(Collected data entries)
◆ ◆ ◆ ◆ ◆

-- ==== Sys2Proof/Laws/KeepEngine.lean ====
section
/-! SUPPORT. The frames of the instruction bundles of the engines: which parts of the state each may change, and that the
register bank and the memories keep their canonical form. -/

namespace Sys2Proof.Machine

/-! ### Bundle -/

theorem keep_engTranslate {M : Nat} {s₀ : State} (hM : M ||| 655314 = M) (s : State) (e va : Nat) (write : Bool) (found : EccOutcome)
    (h0 : Keep M s₀ s) :
    Keep M s₀ (State.engTranslate s e va write found).1 := by
  unfold State.engTranslate
  try dsimp only
  repeat' first
    | with_reducible (first | assumption | apply keep_event | apply keep_netWords | apply keep_translate
                            | exact sub_trans rfl hM)
    | split

theorem keep_engRead {M : Nat} {s₀ : State} (hM : M ||| 917466 = M) (s : State) (e va n : Nat) (found : EccOutcome)
    (h0 : Keep M s₀ s) :
    Keep M s₀ (State.engRead s e va n found).1 := by
  unfold State.engRead
  try dsimp only
  repeat' first
    | with_reducible (first | assumption | apply keep_ite | apply keep_engTranslate | apply keep_elemRead | apply keep_memEvents
                            | exact sub_trans rfl hM)
    | split

theorem keep_engWrite {M : Nat} {s₀ : State} (hM : M ||| 2097142 = M) (s : State) (e va : Nat) (bs : List Byte) (found : EccOutcome)
    (h0 : Keep M s₀ s) :
    Keep M s₀ (State.engWrite s e va bs found).1 := by
  unfold State.engWrite
  try dsimp only
  repeat' first
    | with_reducible (first | assumption | apply keep_ite | apply keep_dataWrite | apply keep_engTranslate
                            | apply keep_elemWrite | apply keep_memEvents | exact sub_trans rfl hM)
    | split

theorem keep_resultSent {M : Nat} {s₀ : State} (hM : M ||| 8338 = M) (s : State) (e : Nat) (it : Item) (h0 : Keep M s₀ s) :
    Keep M s₀ (State.resultSent s e it) := by
  unfold State.resultSent
  try dsimp only
  repeat' first
    | with_reducible (first | assumption | apply keep_ite | apply keep_modEng | apply keep_events | apply keep_netWords
                            | apply keep_bump | exact sub_trans rfl hM)
    | split

theorem keep_sendTake {M : Nat} {s0 : State} (hM : M ||| 786386 = M) (s : State) (e : Nat) (i : Inv) (it : Item) (h0 : Keep M s0 s) :
    Keep M s0 (State.sendTake s e i it).1 := by
  unfold State.sendTake
  dsimp only
  have ht := keep_takeItem (sub_trans rfl hM) s it i.pri none h0
  have hd := keep_sendDelivered (sub_trans rfl hM) (s.takeItem it i.pri none).1 it ht
  split
  · exact keep_refuseUnit (sub_trans rfl hM) _ _ _ h0
  · split
    · exact h0
    · split
      · exact h0
      · split
        · exact ht
        · split
          · rename_i t h
            rw [h] at hd
            exact keep_resultSent (sub_trans rfl hM) _ _ _ hd
          · apply keep_ite
            · exact keep_wakeUnit (sub_trans rfl hM) _ _ h0
            · exact h0

theorem keep_perform {M : Nat} {s0 : State} (hM : M ||| 2097150 = M) (s : State) (e : Nat) (found : EccOutcome) (a : Act) (h0 : Keep M s0 s) :
    Keep M s0 (State.perform s e found a).1 := by
  unfold State.perform
  dsimp only
  repeat' first
    | with_reducible (first | assumption | apply keep_ite | apply keep_engRead | apply keep_engWrite | apply keep_resultSent
                            | apply keep_sendTake | exact sub_trans rfl hM)
    | intro _
    | split

theorem keep_engSuspend {M : Nat} {s₀ : State} (hM : M ||| 622530 = M) (s : State) (e cause va : Nat) (write : Bool)
    (h0 : Keep M s₀ s) :
    Keep M s₀ (State.engSuspend s e cause va write) := by
  unfold State.engSuspend
  try dsimp only
  repeat' first
    | with_reducible (first | assumption | apply keep_ite | apply keep_engException | apply keep_put | apply keep_putB
                            | apply keep_modEng | apply keep_syncEng | apply keep_raise | apply keep_bump | apply keep_event
                            | exact sub_trans rfl hM)
    | split

theorem keep_clearSats {M : Nat} {s₀ : State} (hM : M ||| 8208 = M) (s : State) (e : Nat) (es : List Eff) (h0 : Keep M s₀ s) :
    Keep M s₀ (State.clearSats s e es) := by
  unfold State.clearSats
  try dsimp only
  repeat' first
    | with_reducible (first | assumption | apply keep_ite | apply keep_draw | apply keep_modEng | exact sub_trans rfl hM)
    | split

theorem keep_afterBundle {M : Nat} {s₀ : State} (hM : M ||| 786390 = M) (s : State) (e pc : Nat) (act : Act) (h0 : Keep M s₀ s) :
    Keep M s₀ (State.afterBundle s e pc act) := by
  unfold State.afterBundle
  try dsimp only
  repeat' first
    | with_reducible (first | assumption | apply keep_invEnd | apply keep_feedEngine | apply keep_put | apply keep_event
                            | apply keep_raise | exact sub_trans rfl hM)
    | split

theorem keep_runBundle {M : Nat} {s₀ : State} (hM : M ||| 2097150 = M) (s : State) (e : Nat) (es : List Eff) (h0 : Keep M s₀ s) :
    Keep M s₀ (State.runBundle s e es) := by
  unfold State.runBundle
  try dsimp only
  repeat' first
    | intro _
    | with_reducible (first | assumption | apply keep_ite | apply keep_modEng | apply keep_engException | apply keep_event
                            | apply keep_events | apply keep_perform | apply keep_engSuspend | apply keep_haltDue
                            | apply keep_abandonDue | apply keep_clearSats | apply keep_afterBundle | apply keep_syncEng
                            | apply keep_foldl | exact sub_trans rfl hM)
    | split

theorem keep_issue {M : Nat} {s₀ : State} (hM : M ||| 2097150 = M) (s : State) (i : Issue) (f : EngRegs → Bool → Eff)
    (h0 : Keep M s₀ s) :
    outKeep M s₀ (State.issue s i f) := by
  unfold State.issue
  try dsimp only
  repeat' first
    | with_reducible (first | assumption | apply keep_ite | apply out_keep_ite | apply keep_next | apply keep_runBundle
                            | apply keep_modEng | exact sub_trans rfl hM)
    | split

/-! ### Alu -/

theorem keep_execNop {M : Nat} {s₀ : State} (hM : M ||| 2097150 = M) (i : Issue) (s : State) (h0 : Keep M s₀ s) :
    outKeep M s₀ (execNop i s) := by
  unfold execNop
  try dsimp only
  repeat' first
    | with_reducible (first | assumption | apply keep_next | apply keep_issue | exact sub_trans rfl hM)

theorem keep_execAdd {M : Nat} {s₀ : State} (hM : M ||| 2097150 = M) (i : Issue) (d a b : Fin 64) (w : Option (Fin 4)) (s : State)
    (h0 : Keep M s₀ s) :
    outKeep M s₀ (execAdd i d a b w s) := by
  unfold execAdd
  try dsimp only
  repeat' first
    | with_reducible (first | assumption | apply keep_next | apply keep_issue | exact sub_trans rfl hM)

theorem keep_execSub {M : Nat} {s₀ : State} (hM : M ||| 2097150 = M) (i : Issue) (d a b : Fin 64) (w : Option (Fin 4)) (s : State)
    (h0 : Keep M s₀ s) :
    outKeep M s₀ (execSub i d a b w s) := by
  unfold execSub
  try dsimp only
  repeat' first
    | with_reducible (first | assumption | apply keep_next | apply keep_issue | exact sub_trans rfl hM)

theorem keep_execAnd {M : Nat} {s₀ : State} (hM : M ||| 2097150 = M) (i : Issue) (d a b : Fin 64) (w : Option (Fin 4)) (s : State)
    (h0 : Keep M s₀ s) :
    outKeep M s₀ (execAnd i d a b w s) := by
  unfold execAnd
  try dsimp only
  repeat' first
    | with_reducible (first | assumption | apply keep_next | apply keep_issue | exact sub_trans rfl hM)

theorem keep_execOr {M : Nat} {s₀ : State} (hM : M ||| 2097150 = M) (i : Issue) (d a b : Fin 64) (w : Option (Fin 4)) (s : State)
    (h0 : Keep M s₀ s) :
    outKeep M s₀ (execOr i d a b w s) := by
  unfold execOr
  try dsimp only
  repeat' first
    | with_reducible (first | assumption | apply keep_next | apply keep_issue | exact sub_trans rfl hM)

theorem keep_execXor {M : Nat} {s₀ : State} (hM : M ||| 2097150 = M) (i : Issue) (d a b : Fin 64) (w : Option (Fin 4)) (s : State)
    (h0 : Keep M s₀ s) :
    outKeep M s₀ (execXor i d a b w s) := by
  unfold execXor
  try dsimp only
  repeat' first
    | with_reducible (first | assumption | apply keep_next | apply keep_issue | exact sub_trans rfl hM)

theorem keep_execAndn {M : Nat} {s₀ : State} (hM : M ||| 2097150 = M) (i : Issue) (d a b : Fin 64) (w : Option (Fin 4)) (s : State)
    (h0 : Keep M s₀ s) :
    outKeep M s₀ (execAndn i d a b w s) := by
  unfold execAndn
  try dsimp only
  repeat' first
    | with_reducible (first | assumption | apply keep_next | apply keep_issue | exact sub_trans rfl hM)

theorem keep_execMin {M : Nat} {s₀ : State} (hM : M ||| 2097150 = M) (i : Issue) (d a b : Fin 64) (w : Option (Fin 4)) (s : State)
    (h0 : Keep M s₀ s) :
    outKeep M s₀ (execMin i d a b w s) := by
  unfold execMin
  try dsimp only
  repeat' first
    | with_reducible (first | assumption | apply keep_ite | apply out_keep_ite | apply keep_next | apply keep_issue
                            | exact sub_trans rfl hM)
    | split

theorem keep_execMax {M : Nat} {s₀ : State} (hM : M ||| 2097150 = M) (i : Issue) (d a b : Fin 64) (w : Option (Fin 4)) (s : State)
    (h0 : Keep M s₀ s) :
    outKeep M s₀ (execMax i d a b w s) := by
  unfold execMax
  try dsimp only
  repeat' first
    | with_reducible (first | assumption | apply keep_ite | apply out_keep_ite | apply keep_next | apply keep_issue
                            | exact sub_trans rfl hM)
    | split

theorem keep_execAbs {M : Nat} {s₀ : State} (hM : M ||| 2097150 = M) (i : Issue) (d a b : Fin 64) (w : Option (Fin 4)) (s : State)
    (h0 : Keep M s₀ s) :
    outKeep M s₀ (execAbs i d a b w s) := by
  unfold execAbs
  try dsimp only
  repeat' first
    | with_reducible (first | assumption | apply keep_next | apply keep_issue | exact sub_trans rfl hM)

theorem keep_execNeg {M : Nat} {s₀ : State} (hM : M ||| 2097150 = M) (i : Issue) (d a b : Fin 64) (w : Option (Fin 4)) (s : State)
    (h0 : Keep M s₀ s) :
    outKeep M s₀ (execNeg i d a b w s) := by
  unfold execNeg
  try dsimp only
  repeat' first
    | with_reducible (first | assumption | apply keep_next | apply keep_issue | exact sub_trans rfl hM)

theorem keep_execCmp {M : Nat} {s₀ : State} (hM : M ||| 2097150 = M) (i : Issue) (d a b : Fin 64) (w : Option (Fin 4)) (s : State)
    (h0 : Keep M s₀ s) :
    outKeep M s₀ (execCmp i d a b w s) := by
  unfold execCmp
  try dsimp only
  repeat' first
    | with_reducible (first | assumption | apply keep_next | apply keep_issue | exact sub_trans rfl hM)

theorem keep_execAddH {M : Nat} {s₀ : State} (hM : M ||| 2097150 = M) (i : Issue) (d a b : Fin 64) (w : Option (Fin 4)) (s : State)
    (h0 : Keep M s₀ s) :
    outKeep M s₀ (execAddH i d a b w s) := by
  unfold execAddH
  try dsimp only
  repeat' first
    | with_reducible (first | assumption | apply keep_next | apply keep_issue | exact sub_trans rfl hM)

theorem keep_execSubH {M : Nat} {s₀ : State} (hM : M ||| 2097150 = M) (i : Issue) (d a b : Fin 64) (w : Option (Fin 4)) (s : State)
    (h0 : Keep M s₀ s) :
    outKeep M s₀ (execSubH i d a b w s) := by
  unfold execSubH
  try dsimp only
  repeat' first
    | with_reducible (first | assumption | apply keep_next | apply keep_issue | exact sub_trans rfl hM)

theorem keep_execAddsH {M : Nat} {s₀ : State} (hM : M ||| 2097150 = M) (i : Issue) (d a b : Fin 64) (w : Option (Fin 4)) (s : State)
    (h0 : Keep M s₀ s) :
    outKeep M s₀ (execAddsH i d a b w s) := by
  unfold execAddsH
  try dsimp only
  repeat' first
    | with_reducible (first | assumption | apply keep_next | apply keep_issue | exact sub_trans rfl hM)

theorem keep_execSubsH {M : Nat} {s₀ : State} (hM : M ||| 2097150 = M) (i : Issue) (d a b : Fin 64) (w : Option (Fin 4)) (s : State)
    (h0 : Keep M s₀ s) :
    outKeep M s₀ (execSubsH i d a b w s) := by
  unfold execSubsH
  try dsimp only
  repeat' first
    | with_reducible (first | assumption | apply keep_next | apply keep_issue | exact sub_trans rfl hM)

theorem keep_execAsr {M : Nat} {s₀ : State} (hM : M ||| 2097150 = M) (i : Issue) (d a b : Fin 64) (w : Option (Fin 4)) (s : State)
    (h0 : Keep M s₀ s) :
    outKeep M s₀ (execAsr i d a b w s) := by
  unfold execAsr
  try dsimp only
  repeat' first
    | with_reducible (first | assumption | apply keep_next | apply keep_issue | exact sub_trans rfl hM)

theorem keep_execLsr {M : Nat} {s₀ : State} (hM : M ||| 2097150 = M) (i : Issue) (d a b : Fin 64) (w : Option (Fin 4)) (s : State)
    (h0 : Keep M s₀ s) :
    outKeep M s₀ (execLsr i d a b w s) := by
  unfold execLsr
  try dsimp only
  repeat' first
    | with_reducible (first | assumption | apply keep_next | apply keep_issue | exact sub_trans rfl hM)

theorem keep_execLsl {M : Nat} {s₀ : State} (hM : M ||| 2097150 = M) (i : Issue) (d a b : Fin 64) (w : Option (Fin 4)) (s : State)
    (h0 : Keep M s₀ s) :
    outKeep M s₀ (execLsl i d a b w s) := by
  unfold execLsl
  try dsimp only
  repeat' first
    | with_reducible (first | assumption | apply keep_next | apply keep_issue | exact sub_trans rfl hM)

theorem keep_execAsrr {M : Nat} {s₀ : State} (hM : M ||| 2097150 = M) (i : Issue) (d a b : Fin 64) (w : Option (Fin 4)) (s : State)
    (h0 : Keep M s₀ s) :
    outKeep M s₀ (execAsrr i d a b w s) := by
  unfold execAsrr
  try dsimp only
  repeat' first
    | with_reducible (first | assumption | apply keep_next | apply keep_issue | exact sub_trans rfl hM)

theorem keep_execAsri {M : Nat} {s₀ : State} (hM : M ||| 2097150 = M) (i : Issue) (d a b : Fin 64) (w : Option (Fin 4)) (s : State)
    (h0 : Keep M s₀ s) :
    outKeep M s₀ (execAsri i d a b w s) := by
  unfold execAsri
  try dsimp only
  repeat' first
    | with_reducible (first | assumption | apply keep_next | apply keep_issue | exact sub_trans rfl hM)

theorem keep_execLsri {M : Nat} {s₀ : State} (hM : M ||| 2097150 = M) (i : Issue) (d a b : Fin 64) (w : Option (Fin 4)) (s : State)
    (h0 : Keep M s₀ s) :
    outKeep M s₀ (execLsri i d a b w s) := by
  unfold execLsri
  try dsimp only
  repeat' first
    | with_reducible (first | assumption | apply keep_next | apply keep_issue | exact sub_trans rfl hM)

theorem keep_execLsli {M : Nat} {s₀ : State} (hM : M ||| 2097150 = M) (i : Issue) (d a b : Fin 64) (w : Option (Fin 4)) (s : State)
    (h0 : Keep M s₀ s) :
    outKeep M s₀ (execLsli i d a b w s) := by
  unfold execLsli
  try dsimp only
  repeat' first
    | with_reducible (first | assumption | apply keep_next | apply keep_issue | exact sub_trans rfl hM)

theorem keep_execAsrri {M : Nat} {s₀ : State} (hM : M ||| 2097150 = M) (i : Issue) (d a b : Fin 64) (w : Option (Fin 4)) (s : State)
    (h0 : Keep M s₀ s) :
    outKeep M s₀ (execAsrri i d a b w s) := by
  unfold execAsrri
  try dsimp only
  repeat' first
    | with_reducible (first | assumption | apply keep_next | apply keep_issue | exact sub_trans rfl hM)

◆ ◆ ◆ ◆ ◆

Will you return exactly the lines above from the one with "register bank and" down to the one with "Keep M s0 (State.sendTake", counting both as part of the range?

#### The completed task
register bank and the memories keep their canonical form. -/

namespace Sys2Proof.Machine

/-! ### Bundle -/

theorem keep_engTranslate {M : Nat} {s₀ : State} (hM : M ||| 655314 = M) (s : State) (e va : Nat) (write : Bool) (found : EccOutcome)
    (h0 : Keep M s₀ s) :
    Keep M s₀ (State.engTranslate s e va write found).1 := by
  unfold State.engTranslate
  try dsimp only
  repeat' first
    | with_reducible (first | assumption | apply keep_event | apply keep_netWords | apply keep_translate
                            | exact sub_trans rfl hM)
    | split

theorem keep_engRead {M : Nat} {s₀ : State} (hM : M ||| 917466 = M) (s : State) (e va n : Nat) (found : EccOutcome)
    (h0 : Keep M s₀ s) :
    Keep M s₀ (State.engRead s e va n found).1 := by
  unfold State.engRead
  try dsimp only
  repeat' first
    | with_reducible (first | assumption | apply keep_ite | apply keep_engTranslate | apply keep_elemRead | apply keep_memEvents
                            | exact sub_trans rfl hM)
    | split

theorem keep_engWrite {M : Nat} {s₀ : State} (hM : M ||| 2097142 = M) (s : State) (e va : Nat) (bs : List Byte) (found : EccOutcome)
    (h0 : Keep M s₀ s) :
    Keep M s₀ (State.engWrite s e va bs found).1 := by
  unfold State.engWrite
  try dsimp only
  repeat' first
    | with_reducible (first | assumption | apply keep_ite | apply keep_dataWrite | apply keep_engTranslate
                            | apply keep_elemWrite | apply keep_memEvents | exact sub_trans rfl hM)
    | split

theorem keep_resultSent {M : Nat} {s₀ : State} (hM : M ||| 8338 = M) (s : State) (e : Nat) (it : Item) (h0 : Keep M s₀ s) :
    Keep M s₀ (State.resultSent s e it) := by
  unfold State.resultSent
  try dsimp only
  repeat' first
    | with_reducible (first | assumption | apply keep_ite | apply keep_modEng | apply keep_events | apply keep_netWords
                            | apply keep_bump | exact sub_trans rfl hM)
    | split

theorem keep_sendTake {M : Nat} {s0 : State} (hM : M ||| 786386 = M) (s : State) (e : Nat) (i : Inv) (it : Item) (h0 : Keep M s0 s) :
    Keep M s0 (State.sendTake s e i it).1 := by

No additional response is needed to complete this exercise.